_Data to use:_

┄┄┄┄┄┄┄┄┄┄┄┄┄┄┄┄┄┄┄┄

-- ==== Sys2Proof/Tests/Slice0.lean ====
section
/-! SUPPORT. Tests: ill-formed terms that the checks refuse, words of the spec that decode to their instructions, and for each
statement a machine and operands that meet its hypotheses, with the outcome worked out from the spec by hand. -/

namespace Sys2Proof.Tests

open Sys2Proof Sys2Proof.Machine

set_option Elab.async false

/-! ### Helpers -/

/-- W form with a type, and X form. -/
def mW (t : ElTy := .i64) : Mods := ⟨.w, 0, 0, false, .fpsr, false, 0, t, false, false, 0, 0⟩
def mX (t : ElTy := .i64) : Mods := ⟨.x, 0, 0, false, .fpsr, false, 0, t, false, false, 0, 0⟩

/-- A control context that is live on the workspace at the scratchpad's base, at PC 0x200. -/
def ctx0 : Ctx := { st := .live, wsp := BitVec.ofNat 64 ownBase, pc := BitVec.ofNat 64 (ownBase + 0x200) }

/-- Core 0 with that context and 64 KiB of scratchpad. -/
def core0 : Core := { scratch := 64, stack := 16, ctxs := (Vector.replicate 11 {}).set 0 ctx0 }

/-- A package in which that core runs. -/
def s0 : State := { cores := [(0, core0)] }

/-- The running context changed. -/
def at_ (f : Ctx → Ctx) (s : State := s0) : State := s.setMy (f s.my)

/-- Registers g1, g2, ... of the running context. -/
def withG (vs : List Word) (s : State := s0) : State :=
  (vs.zipIdx 1).foldl (fun s e => s.setMe (s.me.gWrite (8 * e.2) e.1)) s

/-- The instruction answers a next state, of which something holds. -/
def after (i : Instr) (s : State) (f : State → Bool) : Bool :=
  match exec i s with
  | .next t => f t
  | _ => false

/-- A computation completes, with a value and a state of which something holds. -/
def okWith {α : Type} (f : Sem α) (s : State) (p : α → State → Bool) : Bool :=
  match f s with
  | .ok (v, t) => p v t
  | .error _ => false

/-- It issues, and then something holds. -/
def runs (i : Instr) (m : Mods) (s : State) (f : State → Bool) : Bool := decide (s.Issues i m) && after i s f

/-- The context goes on in it with the operands it has read, and then something holds. -/
def goesOn (i : Instr) (vs : List Word) (s : State) (f : State → Bool) : Bool :=
  let v := at_ (fun k => { k with doing := some i, held := vs }) s
  decide (v.GoesOn i vs) && after i v (fun t => f t && t.my.doing.isNone)

/-- g3 of the running context, where tests put results. -/
def g3 (t : State) : Word := t.regVal 0 0 (.g 3)

/-- Its two sources g1 and g2 are read and it writes v to g3 and lr. -/
def gives (i : Instr) (m : Mods) (x y v : Word) : Bool :=
  let s := withG [x, y]
  decide ((s.reads m .int [.g 1, .g 2]).map Prod.fst = some [x, y]) && runs i m s (fun t => g3 t == v && t.my.lr == v)

/-- A 64 KiB page and a 2 MiB page of root 0. -/
def tlbA : TlbEnt := ⟨0x10000, 0x10000, 0x20000, 0, 0, .rc, true, true, false⟩
def tlbB : TlbEnt := ⟨0x200000, 0x200000, 0x400000, 0, 0, .rc, true, true, true⟩

/-- Core 0 in a gang of its own. -/
def ganged (s : State) : State := s.setMe { s.me with gang := some ⟨0, 0, 0, 0, 0, 0, 0, 0xFFFF, 0⟩ }

def setField (a lo n v : Nat) (s : State) : State := s.setRegF a lo n v
/-- READY, with VF 1 enabled in a TDISP state. -/
def upVf (st : Nat) (s : State := {}) : State := setField (Pf.vf 1 0x10) 0 2 st ((s.setReg 0 1).setVf 1 { enabled := true })

/-- Tables of one path: the L4 entry 1 maps 0x10000 to 0x20000, readable and writable, RC. -/
def pathMem (leaf : Word) : Mem :=
  [(0, 0x1001), (0x1000, 0x2001), (0x2000, 0x3001), (0x3000, 0x4001), (0x4008, leaf.toNat)].foldl (fun m (e : Nat × Nat) => m.write e.1 8 e.2) []
def leafW : Word := 0x0100000000020059

/-- The descriptor of the example at R195, folding at home in the own scratchpad: n 4, k 3, L 1, HALVE, RANK, sum, f32, COUNT 1,
COMBINE, over the gang's four cores. -/
def fxWords : List Word := [0x8_1_21_0003_0004, 1, BitVec.ofNat 64 (ownBase + 0x1000), 0x2400, 0, 0, 3, 0]
def fxDesc (ws : List Word) : Line := BitVec.ofNat 512 (ofLeBytes (ws.flatMap (fun w => leBytes 8 w.toNat)))
def fxState (ws : List Word) (s : State) : State :=
  let c := s.me.scrWrite 0x800 64 (fxDesc ws).toNat
  s.setMe { c with gang := some ⟨0, 0, 0, 0, 0, 1, 1, 0xFFFF, 0⟩ }
/-- The four cores of the gang. -/
def fxBase (s : State) : State := [1, 32, 33].foldl (fun s n => s.setCore n { gang := some ⟨0, 0, 0, 0, 0, 1, 1, 0xFFFF, 0⟩ }) s
def fxObj (fo : Fold) : FixObj :=
  { live := true, gen := 1, desc := fxDesc fxWords, alg := .combine, joined := [(0, 0, 0)], folds := [(0, fo)] }
/-- Its handle: core (0, 0), slot 0, generation 1. -/
def fxH : BitVec 32 := 0x4000
def fxOn (fo : Fold) (s : State) : State := (s.setMe { s.me with gang := some ⟨0, 0, 0, 0, 0, 1, 1, 0xFFFF, 0⟩ }).setFixObj fxH (fxObj fo)
/-! ### Well-formedness: each check refuses an ill-formed term -/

┄┄┄┄┄┄┄┄┄┄┄┄┄┄┄┄┄┄┄┄

_What to do:_ Your answer should consist only of the lines above between the line holding "def mW (t : ElTy" and the line holding "context changed. -/", inclusive, each transcribed exactly.

_Answer for the task:_
def mW (t : ElTy := .i64) : Mods := ⟨.w, 0, 0, false, .fpsr, false, 0, t, false, false, 0, 0⟩
def mX (t : ElTy := .i64) : Mods := ⟨.x, 0, 0, false, .fpsr, false, 0, t, false, false, 0, 0⟩

/-- A control context that is live on the workspace at the scratchpad's base, at PC 0x200. -/
def ctx0 : Ctx := { st := .live, wsp := BitVec.ofNat 64 ownBase, pc := BitVec.ofNat 64 (ownBase + 0x200) }

/-- Core 0 with that context and 64 KiB of scratchpad. -/
def core0 : Core := { scratch := 64, stack := 16, ctxs := (Vector.replicate 11 {}).set 0 ctx0 }

/-- A package in which that core runs. -/
def s0 : State := { cores := [(0, core0)] }

/-- The running context changed. -/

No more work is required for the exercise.